AVAILABLE RECORDS ->
/-- What is put out for pages that wait: each line of theirs that the host may hold. -/
theorem State.out_takeBacks (s : State) (l : List Nat) (wid : Nat) :
    (l.foldl (fun s n => s.takeBack wid n) s).out = s.out ++ l.flatMap fun n => (s.heldLines n).map .backInvalidate := by
  induction l generalizing s with
  | nil => simp
  | cons m l ih =>
    rw [List.foldl_cons, ih, State.takeBack_eq]
    simp [State.heldLines, State.updPage]

/-- A RECLAIM that has begun: pages with no line that the host may hold return at once, the others wait. -/
theorem reclaimStep_begun (h : s.PlaceAt wid 6 w) : reclaimStep wid s =
    let t := (s.backLater w.slot).foldl (fun s n => s.takeBack wid n) ((s.placed w).unlend (s.backAtOnce w.slot))
    if (s.backLater w.slot).isEmpty then t.endWb wid stOk 0 0 else t :=
  h.begun _

/-- A RECLAIM of pages that the host holds no line of (R279). -/
theorem reclaim_done (h : s.PlaceAt wid 6 w) (unheld : ∀ n ∈ placePages w.slot, s.heldLines n = []) :
    ∃ t, exec (.reclaim wid) s = .next t ∧ t.endedWith wid 0x00 0 0 ∧ (∀ n ∈ placePages w.slot, t.pageLent n = false)
      ∧ ∀ n, n ∉ placePages w.slot → t.page n = s.page n := by
  have none : s.backLater w.slot = [] := List.filter_eq_nil_iff.2 fun n hn => by simp [unheld n (List.mem_of_mem_filter hn)]
  have step := reclaimStep_begun h
  rw [none] at step
  obtain ⟨p, only⟩ := (s.placed w).unlend_only (s.backAtOnce w.slot)
  let v := (s.placed w).unlend (s.backAtOnce w.slot)
  have page (n : Nat) : (v.endWb wid stOk 0 0).page n
      = if n ∈ s.backAtOnce w.slot then (s.page n).map (fun g => { g with lent := .no }) else s.page n :=
    (State.page_endWb ..).trans ((s.placed w).page_unlend _ n)
  refine ⟨v.endWb wid stOk 0 0, congrArg Host.Outcome.next step, (h.ends (by unfold v; rw [only]) stOk 0).1, fun n hn => ?_, fun n hn => ?_⟩
  · rw [State.pageLent, page]
    split
    next => cases s.page n <;> rfl
    next kept => exact Bool.eq_false_iff.2 fun lent => kept (State.mem_backAtOnce.2 ⟨hn, lent, unheld n hn⟩)
  · rw [page, if_neg fun c => hn (State.mem_backAtOnce.1 c).1]

/-- A page with lines that the host may hold waits for each of them (R279). -/
theorem reclaim_waits (h : s.PlaceAt wid 6 w) {n : Nat} {g : Page} (hn : n ∈ placePages w.slot) (page : s.page n = some g)
    (lent : s.pageLent n = true) (lines : s.heldLines n ≠ []) :
    ∃ t, exec (.reclaim wid) s = .next t ∧ t.page n = some { g with taking := some wid } ∧ ∀ k ∈ s.heldLines n, Out.backInvalidate k ∈ t.out := by
  have later : n ∈ s.backLater w.slot := State.mem_backLater.2 ⟨hn, lent, lines⟩
  have step := reclaimStep_begun h
  dsimp only at step
  rw [if_neg (by rw [List.isEmpty_iff]; exact List.ne_nil_of_mem later)] at step
  obtain ⟨p, only⟩ := (s.placed w).unlend_only (s.backAtOnce w.slot)
  refine ⟨_, congrArg Host.Outcome.next step, ?_, fun k hk => ?_⟩
  · rw [State.page_takeBacks, if_pos later, State.page_unlend, if_neg fun c => lines (State.mem_backAtOnce.1 c).2.2]
    change (s.page n).map _ = _
    rw [page]
    rfl
  · rw [State.out_takeBacks, only]
    exact List.mem_append_right _ (List.mem_flatMap.2 ⟨n, later, List.mem_map_of_mem hk⟩)

/-! ### RECLAIM_DONE (R279) -/

/-- When the host has answered, the pages that a RECLAIM takes back return to placement, and none of their lines is recorded. -/
theorem reclaimDone_returns (hw : s.wb wid = some w) (sound : w.lost = none) (waits : ∃ g ∈ s.place.pages, g.taking = some wid) :
    ∃ t, exec (.reclaimDone wid) s = .next t ∧ t.endedWith wid 0x00 0 0
      ∧ (∀ g ∈ s.place.pages, g.taking = some wid → t.pageLent g.num = false ∧ t.heldLines g.num = [])
      ∧ (∀ n, (∀ g ∈ s.place.pages, g.taking = some wid → g.num ≠ n) → t.page n = s.page n) ∧ SameMemory s t := by
  let l := (s.place.pages.filter fun g => g.taking = some wid).map (·.num)
  have mem_l {n : Nat} : n ∈ l ↔ ∃ g ∈ s.place.pages, g.taking = some wid ∧ g.num = n := by simp [l, and_assoc]
  let u := l.foldl (fun s n => s.updPage n fun g => { g with lent := .no, taking := none }) s
  let v : State := { u with place := { u.place with snoop := u.place.snoop.filter (fun x => !l.contains (x / 32768)) } }
  have step : reclaimDoneStep wid s = v.endWb wid stOk 0 0 := by
    obtain ⟨g, hg, taken⟩ := waits
    have some : ¬l.isEmpty = true := by
      rw [List.isEmpty_iff]
      exact List.ne_nil_of_mem (mem_l.2 ⟨g, hg, taken, rfl⟩)
    exact if_neg some
  have page (n : Nat) : (v.endWb wid stOk 0 0).page n
      = if n ∈ l then (s.page n).map (fun g => { g with lent := .no, taking := none }) else s.page n :=
    (State.page_endWb ..).trans (State.page_foldl_updPage (f := fun g => { g with lent := .no, taking := none }) (fun _ => rfl) (fun _ => rfl) s n)
  obtain ⟨p, only⟩ : ∃ p, u = { s with place := { s.place with pages := p } } :=
    State.foldl_updPage_only l id (fun _ g => { g with lent := .no, taking := none }) s
  refine ⟨_, congrArg Host.Outcome.next step, State.endWb_endedWith (w := w) ?_ sound stOk 0, fun g hg taken => ⟨?_, ?_⟩, fun n hn => ?_,
    fun a => ?_, fun a => ?_⟩
  · unfold v
    rw [only]
    exact hw
  · rw [State.pageLent, page, if_pos (mem_l.2 ⟨g, hg, taken, rfl⟩)]
    cases s.page g.num <;> rfl
  · rw [State.heldLines, State.endWb_eq]
    refine List.filter_eq_nil_iff.2 fun x hx => ?_
    have stays := (List.mem_filter.1 hx).2
    rw [decide_eq_true_eq]
    rintro e
    rw [e, Bool.not_eq_true', ← Bool.not_eq_true, List.contains_iff_mem] at stays
    exact stays (mem_l.2 ⟨g, hg, taken, rfl⟩)
  · rw [page, if_neg]
    rintro c
    obtain ⟨g, hg, taken, e⟩ := mem_l.1 c
    exact hn g hg taken e
  · rw [State.memByte_congr (State.endWb_mem _ _ _ _ _)]
    unfold v
    rw [only]
    rfl
  · rw [State.poisoned_congr (State.endWb_marks _ _ _ _ _)]
    unfold v
    rw [only]
    rfl
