-- ==== Sys2Proof/Machine/Operands.lean ====
section
/-!
DEFINITION. The one operand that is assembled from bits, the record index (20_memory.md R61, R62;
30_encoding.md R82), and the byte-level view of a register word and of a part of it (20_memory.md R65, R67).
-/

namespace Sys2Proof

/-- `off(n) = 0x008 + 64 * n` (R61). -/
def offsetOf (n : Nat) : Nat := 0x008 + 64 * n

/-- The record an offset selects, or why it selects none (R62, R64, R82). -/
def recordOf (off : Offset) : Except DecodeError Nat :=
  if off.extractLsb' 0 6 ≠ 0b001000#6 then .error .undefinedOffset
  else if off.extractLsb' 6 16 = 0xFFFF#16 then .error .indexOutOfRange
  else .ok (off.extractLsb' 6 16).toNat

/-- The eight bytes of a word from `off(n)` upward: little-endian has bits 7 to 0 first (R67). -/
def wordBytes (order : ByteOrder) (v : Word) : List Byte :=
  match order with
  | .little => natBytes 8 v.toNat
  | .big => (natBytes 8 v.toNat).reverse

/-- The word whose bytes from `off(n)` upward are `bs` (R67). -/
def bytesWord (order : ByteOrder) (bs : List Byte) : Word :=
  match order with
  | .little => BitVec.ofNat 64 (bytesNat bs)
  | .big => BitVec.ofNat 64 (bytesNat bs.reverse)

/-- Which of the eight bytes, counted from `off(n)` upward, holds bit `i` (R67). -/
def byteAt (order : ByteOrder) (i : Nat) : Nat :=
  match order with
  | .little => i / 8
  | .big => 7 - i / 8

/-- A part of a register: `size` of the eight bytes of ERR<n>CTLR, from byte `first` upward. -/
structure Part where
  n     : Nat
  first : Nat
  size  : Nat
deriving DecidableEq, Repr

/-- Bit `i` stands in the part. -/
def Part.covers (p : Part) (order : ByteOrder) (i : Nat) : Bool :=
  decide (p.first ≤ byteAt order i) && decide (byteAt order i < p.first + p.size)

/-- The bits of the part. -/
def Part.mask (p : Part) (order : ByteOrder) : Word := bitsOf (p.covers order) 64

/-- The bytes of the part, out of a register value. -/
def Part.bytesOf (p : Part) (order : ByteOrder) (v : Word) : List Byte :=
  ((wordBytes order v).drop p.first).take p.size

/-- The register value with the bytes `bs` in the part, 0 elsewhere. -/
def Part.wordOf (p : Part) (order : ByteOrder) (bs : List Byte) : Word :=
  bytesWord order (List.replicate p.first 0 ++ bs ++ List.replicate (8 - p.first - p.size) 0)

/-- A part is an access size at a multiple of itself, inside the register (R65, R66; log entry 16). -/
def Part.fits (p : Part) : Bool :=
  decide (p.size ≠ 0) && decide (p.first % p.size = 0) && decide (p.first + p.size ≤ 8)

/-- The part that `size` bytes at an offset stand in, when the eight bytes around them are a register. -/
def partOf (off size : Nat) : Except DecodeError Part :=
  match recordOf (BitVec.ofNat 22 (8 * (off / 8))) with
  | .error e => .error e
  | .ok n => .ok { n := n, first := off % 8, size := size }

end Sys2Proof
end

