-- ==== Sys2Proof/Laws/Bits.lean ====
section
/-!
SUPPORT. Words given bit by bit, and numbers as bytes.
-/

namespace Sys2Proof

@[simp] theorem getLsbD_bitsOf (f : Nat → Bool) (w i : Nat) :
    (bitsOf f w).getLsbD i = (decide (i < w) && f i) := by
  induction w with
  | zero => simp [bitsOf]
  | succ w ih =>
    rw [bitsOf, BitVec.getLsbD_cons, ih]
    by_cases h : i = w
    · simp [h]
    · simp only [h, if_false]
      congr 1
      simp only [decide_eq_decide]
      omega

@[simp] theorem natBytes_length (k x : Nat) : (natBytes k x).length = k := by
  induction k generalizing x with
  | zero => rfl
  | succ k ih => simp [natBytes, ih]

/-- The bytes of a number give it back, up to the bytes there are. -/
theorem bytesNat_natBytes (k x : Nat) : bytesNat (natBytes k x) = x % 256 ^ k := by
  induction k generalizing x with
  | zero => simp [natBytes, bytesNat, Nat.mod_one]
  | succ k ih =>
    have h : 256 ^ (k + 1) = 256 * 256 ^ k := by rw [pow_succ, Nat.mul_comm]
    rw [natBytes, bytesNat, ih, BitVec.toNat_ofNat, h, Nat.mod_mul]

/-- A list of bytes is given back by its number. -/
theorem natBytes_bytesNat (bs : List Byte) : natBytes bs.length (bytesNat bs) = bs := by
  induction bs with
  | nil => rfl
  | cons b bs ih =>
    have h := b.isLt
    have h1 : (b.toNat + 256 * bytesNat bs) / 256 = bytesNat bs := by omega
    have h2 : BitVec.ofNat 8 (b.toNat + 256 * bytesNat bs) = b := by
      apply BitVec.eq_of_toNat_eq
      simp only [BitVec.toNat_ofNat]
      omega
    rw [List.length_cons, bytesNat, natBytes, h1, h2, ih]

theorem bytesNat_lt (bs : List Byte) : bytesNat bs < 256 ^ bs.length := by
  induction bs with
  | nil => simp [bytesNat]
  | cons b bs ih =>
    have h := b.isLt
    rw [bytesNat, List.length_cons, pow_succ]
    omega

/-- The byte-level view of a word gives the word back, in either byte order. -/
@[simp] theorem bytesWord_wordBytes (order : ByteOrder) (v : Word) :
    bytesWord order (wordBytes order v) = v := by
  have h : BitVec.ofNat 64 (bytesNat (natBytes 8 v.toNat)) = v := by
    apply BitVec.eq_of_toNat_eq
    rw [bytesNat_natBytes, BitVec.toNat_ofNat]
    have := v.isLt
    omega
  cases order <;> simp [bytesWord, wordBytes, h]

@[simp] theorem wordBytes_length (order : ByteOrder) (v : Word) : (wordBytes order v).length = 8 := by
  cases order <;> simp [wordBytes]

theorem getLsbD_mergeWord {w : Nat} (mask old new : BitVec w) (i : Nat) :
    (mergeWord mask old new).getLsbD i = if mask.getLsbD i then new.getLsbD i else old.getLsbD i := by
  by_cases hi : i < w
  · cases hm : mask.getLsbD i <;>
      rw [mergeWord, BitVec.getLsbD_or, BitVec.getLsbD_and, BitVec.getLsbD_and, BitVec.getLsbD_not, hm] <;> simp [hi]
  · rw [BitVec.getLsbD_of_ge _ _ (by omega), BitVec.getLsbD_of_ge new _ (by omega),
      BitVec.getLsbD_of_ge old _ (by omega), ite_self]

@[simp] theorem mergeWord_zero {w : Nat} (mask : BitVec w) : mergeWord mask 0 0 = 0 := by simp [mergeWord]

@[simp] theorem getLsbD_mask (p : Part) (order : ByteOrder) (i : Nat) :
    (p.mask order).getLsbD i = (decide (i < 64) && p.covers order i) := getLsbD_bitsOf _ _ _

end Sys2Proof
end

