/-- Settles O23: in a control and in a Stored bit the second write wins, in a Hardwired bit neither writes. -/
theorem earlierWriteIsLost : Obligations.EarlierWriteIsLost := by
  intro s t u off v w n r ho hp hv hw i hi
  obtain rfl := execWrite_next_present ho hp hv
  obtain rfl := execWrite_next_present (s := s.afterDraw.setCtlr _ _) ho hp hw
  rw [kind_of_present hp] at hi ⊢
  simp only [setCtlr_ctlrOf_same, setCtlr_cfg, afterDraw_cfg]
  cases hk : kindPresent s.cfg.rasv2 r.fr i with
  | ctrl c =>
    have h16 := kindPresent_ctrl_lt hk
    rw [writeWord_ctrl hk, if_neg (by simp), decide_eq_true (by omega), Bool.and_true]
  | res0 =>
    rw [writeWord_res0 hk, writeWord_res0 hk]
    cases hs : r.res0Stored.getLsbD i with
    | false => simp
    | true =>
      have h64 : i < 64 := by
        by_contra hge
        rw [BitVec.getLsbD_of_ge _ _ (by omega)] at hs
        cases hs
      simp [h64]
  | impdef => exact absurd hk hi

end Sys2Proof.Machine
end

section
/-!
PROOF. What any input leaves alone and gives out, and what holds through any number of steps whose inputs leave a
register alone (10_state.md, section 4; 40_register_access.md, section 2; 70_reset_and_hazards.md, section 3).
-/

namespace Sys2Proof.Machine

variable {s t u : State} {i : Input} {n k : Nat} {r : Record} {p : Part} {b : BusAccess}

/-- A read of a part changes no register. -/
theorem takePart_read_ctlr (h : takePart p b s = .next t) (hd : b.dir = .read) : t.ctlr = s.ctlr := by
  cases b with
  | read a k => rcases readPart_next h with ⟨-, rfl⟩ | ⟨r, -, rfl⟩ <;> rfl
  | write a bs => cases hd

/-- An input changes no parameter and, taken from the queue, no other input. -/
theorem takeInput_frame (h : takeInput i s = .next t) : t.cfg = s.cfg ∧ t.inputs = s.inputs ∧ s.draws ≤ t.draws := by
  rcases takeInput_next h with ⟨_, ins, -, -, he⟩ | ⟨b, p, -, -, he⟩ | ⟨ev, -, he⟩ | ⟨-, rfl⟩ | ⟨-, rfl⟩
  · obtain ⟨hcfg, hin, hd, -⟩ := exec_frame he
    exact ⟨hcfg, hin, hd⟩
  · obtain ⟨hcfg, hin, hd, -⟩ := takePart_frame he
    exact ⟨hcfg, hin, hd⟩
  · obtain ⟨n, r, -, -, rfl⟩ := takeEvent_next he
    exact ⟨rfl, rfl, Nat.le_succ _⟩
  · exact ⟨rfl, rfl, Nat.le_succ _⟩
  · exact ⟨rfl, rfl, le_rfl⟩

/-- Everything an input can give out. -/
theorem takeInput_outputs (h : takeInput i s = .next t) :
    t.outputs = s.outputs ∨ (∃ n v, t.outputs = .readData n v :: s.outputs) ∨
    (∃ n k bs, t.outputs = .partData n k bs :: s.outputs) ∨
    ∃ ev n r, i = .event ev ∧ s.cfg.presentRecord n = some r ∧
      t.outputs = .event (eventReport s.cfg n r (s.ctlrOf n) ev (s.drawn n)) :: s.outputs := by
  rcases takeInput_next h with ⟨_, ins, -, -, he⟩ | ⟨b, p, -, -, he⟩ | ⟨ev, hi, he⟩ | ⟨-, rfl⟩ | ⟨-, rfl⟩
  · obtain ⟨-, -, -, ho | ho⟩ := exec_frame he
    · exact .inl ho
    · exact .inr (.inl ho)
  · obtain ⟨-, -, -, ho | ⟨bs, ho⟩⟩ := takePart_frame he
    · exact .inl ho
    · exact .inr (.inr (.inl ⟨_, _, bs, ho⟩))
  · obtain ⟨n, r, -, hp, rfl⟩ := takeEvent_next he
    exact .inr (.inr (.inr ⟨ev, n, r, hi, hp, rfl⟩))
  · exact .inl rfl
  · exact .inl rfl

/-- An input that is no reset and no write to a register leaves it as it was. -/
theorem takeInput_ctlrOf (h : takeInput i s = .next t) (hl : LeavesRegister s.cfg n i) : t.ctlrOf n = s.ctlrOf n := by
  obtain ⟨hreset, haccess, hpart⟩ := hl
  rcases takeInput_next h with ⟨bytes, ins, hi, hd, he⟩ | ⟨b, p, hi, hp, he⟩ | ⟨ev, -, he⟩ | ⟨hi, -⟩ | ⟨-, rfl⟩
  · cases ins with
    | read off => rw [State.ctlrOf, execRead_ctlr he]; rfl
    | write off v => exact (exec_other he (haccess bytes off v hi hd)).1
  · cases hd : b.dir with
    | read => rw [State.ctlrOf, takePart_read_ctlr he hd]; rfl
    | write => exact (takePart_other he (hpart b p hi hd hp).symm).1
  · obtain ⟨m, r, -, -, rfl⟩ := takeEvent_next he
    rfl
  · exact absurd hi hreset
  · rfl

/-- A step takes the first of the inputs, and leaves a register alone when that input does. -/
theorem step_frame (h : step s = .next t) :
    t.cfg = s.cfg ∧ t.inputs = s.inputs.tail ∧ s.draws ≤ t.draws ∧
      ((∀ i rest, s.inputs = i :: rest → LeavesRegister s.cfg n i) → t.ctlrOf n = s.ctlrOf n) := by
  rcases step_next h with ⟨hi, rfl⟩ | ⟨i, rest, hi, he⟩
  · exact ⟨rfl, by rw [hi]; rfl, le_rfl, fun _ => rfl⟩
  · obtain ⟨hcfg, hin, hd⟩ := takeInput_frame he
    exact ⟨hcfg, by rw [hin, hi]; rfl, hd,
      fun hl => takeInput_ctlrOf (s := { s with inputs := rest }) he (hl i rest hi)⟩

/-- Everything a step can give out. -/
theorem step_outputs (h : step s = .next t) :
    t.outputs = s.outputs ∨ (∃ n v, t.outputs = .readData n v :: s.outputs) ∨
    (∃ n k bs, t.outputs = .partData n k bs :: s.outputs) ∨
    ∃ ev rest n r, s.inputs = .event ev :: rest ∧ s.cfg.presentRecord n = some r ∧
      t.outputs = .event (eventReport s.cfg n r (s.ctlrOf n) ev (s.drawn n)) :: s.outputs := by
  rcases step_next h with ⟨-, rfl⟩ | ⟨i, rest, hi, he⟩
  · exact .inl rfl
  · rcases takeInput_outputs he with ho | ho | ho | ⟨ev, n, r, rfl, hp, ho⟩
    · exact .inl ho
    · exact .inr (.inl ho)
    · exact .inr (.inr (.inl ho))
    · exact .inr (.inr (.inr ⟨ev, rest, n, r, hi, hp, ho⟩))

/-- Settles O48: the frame of a step. -/
theorem stepKeepsParameters : Obligations.StepKeepsParameters := by
  intro s t h
  obtain ⟨hcfg, hin, hd, -⟩ := step_frame (n := 0) h
  exact ⟨hcfg, hin, hd⟩

/-- Settles O46: an input that leaves the register alone does not change it. -/
theorem onlyWriteOrResetChangesRegister : Obligations.OnlyWriteOrResetChangesRegister := by
  intro s t n h hne
  obtain ⟨-, -, -, hc⟩ := step_frame (n := n) h
  by_contra hno
  refine hne (hc fun i rest hi => ?_)
  by_contra hl
  exact hno ⟨i, rest, hi, hl⟩

/-- Settles O47: a report that a step gives out names the record of the event it took. -/
theorem onlyEventsGenerateSignals : Obligations.OnlyEventsGenerateSignals := by
  intro s t h
  rcases step_outputs h with ho | ho | ho | ⟨ev, rest, n, r, hi, -, ho⟩
  · exact .inl ho
  · exact .inr (.inl ho)
  · exact .inr (.inr (.inl ho))
  · exact .inr (.inr (.inr ⟨ev, rest, _, hi, ho, rfl⟩))

theorem runSteps_succ (h : runSteps (k + 1) s = .next t) : ∃ u, step s = .next u ∧ runSteps k u = .next t := by
  rw [runSteps] at h
  split at h
  · next u hu => exact ⟨u, hu, h⟩
  · cases h
  · cases h

/-- One step of a run whose inputs leave a register alone: the register and the parameters stay, and so do the other
inputs of the run. -/
theorem step_quiet (hq : ∀ i ∈ s.inputs.take (k + 1), LeavesRegister s.cfg n i) (h : step s = .next u) :
    u.ctlrOf n = s.ctlrOf n ∧ u.cfg = s.cfg ∧ u.inputs = s.inputs.tail ∧
      ∀ i ∈ u.inputs.take k, LeavesRegister u.cfg n i := by
  obtain ⟨hcfg, hin, -, hc⟩ := step_frame (n := n) h
  refine ⟨hc fun i rest hi => hq i ?_, hcfg, hin, ?_⟩
  · rw [hi, List.take_succ_cons]
    exact List.mem_cons_self
  · rw [hcfg, hin]
    intro i hi
    refine hq i ?_
    cases hs : s.inputs with
    | nil => simp [hs] at hi
    | cons j rest =>
      rw [hs, List.tail_cons] at hi
      rw [List.take_succ_cons]
      exact List.mem_cons_of_mem j hi

/-- Settles O52, by induction on the number of steps. -/
theorem registerHeldThroughQuietSteps : Obligations.RegisterHeldThroughQuietSteps := by
  intro k
  induction k with
  | zero =>
    rintro s t n - ⟨⟩
    exact ⟨rfl, rfl, rfl⟩
  | succ k ih =>
    intro s t n hq hr
    obtain ⟨u, hu, hr⟩ := runSteps_succ hr
    obtain ⟨hc, hcfg, hin, hq'⟩ := step_quiet hq hu
    obtain ⟨hc', hcfg', hin'⟩ := ih u t n hq' hr
    exact ⟨hc'.trans hc, hcfg'.trans hcfg, by rw [hin', hin, List.drop_tail]⟩

/-- Settles O21: the register holds through the steps between, and a read returns its controls and RES0 bits. -/
theorem twoReadsAgree : Obligations.TwoReadsAgree := by
  intro k s t u off n r ho hp hr hq hrun
  obtain ⟨hc, hcfg, -⟩ := registerHeldThroughQuietSteps k t u n hq hrun
  obtain rfl := execRead_next_present ho hp hr
  have hc : u.ctlrOf n = s.ctlrOf n := hc
  have hcfg : u.cfg = s.cfg := hcfg
  refine ⟨_, _, _, execRead_present ho (hcfg ▸ hp), rfl, rfl, fun i _ hk => ?_⟩
  rw [kind_of_present hp] at hk
  rw [hc, hcfg]
  cases hk' : kindPresent s.cfg.rasv2 r.fr i with
  | ctrl c => rw [readWord_ctrl hk', readWord_ctrl hk']
  | res0 => rw [readWord_res0 hk', readWord_res0 hk']
  | impdef => exact absurd hk' hk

TRY IT -> Nothing but the lines from the top of the entries above through the line with "t.pageLent n = false)" should be set down, each exactly as written.

EXPECTED ANSWER ->
/-- What is put out for pages that wait: each line of theirs that the host may hold. -/
theorem State.out_takeBacks (s : State) (l : List Nat) (wid : Nat) :
    (l.foldl (fun s n => s.takeBack wid n) s).out = s.out ++ l.flatMap fun n => (s.heldLines n).map .backInvalidate := by
  induction l generalizing s with
  | nil => simp
  | cons m l ih =>
    rw [List.foldl_cons, ih, State.takeBack_eq]
    simp [State.heldLines, State.updPage]

/-- A RECLAIM that has begun: pages with no line that the host may hold return at once, the others wait. -/
theorem reclaimStep_begun (h : s.PlaceAt wid 6 w) : reclaimStep wid s =
    let t := (s.backLater w.slot).foldl (fun s n => s.takeBack wid n) ((s.placed w).unlend (s.backAtOnce w.slot))
    if (s.backLater w.slot).isEmpty then t.endWb wid stOk 0 0 else t :=
  h.begun _

/-- A RECLAIM of pages that the host holds no line of (R279). -/
theorem reclaim_done (h : s.PlaceAt wid 6 w) (unheld : ∀ n ∈ placePages w.slot, s.heldLines n = []) :
    ∃ t, exec (.reclaim wid) s = .next t ∧ t.endedWith wid 0x00 0 0 ∧ (∀ n ∈ placePages w.slot, t.pageLent n = false)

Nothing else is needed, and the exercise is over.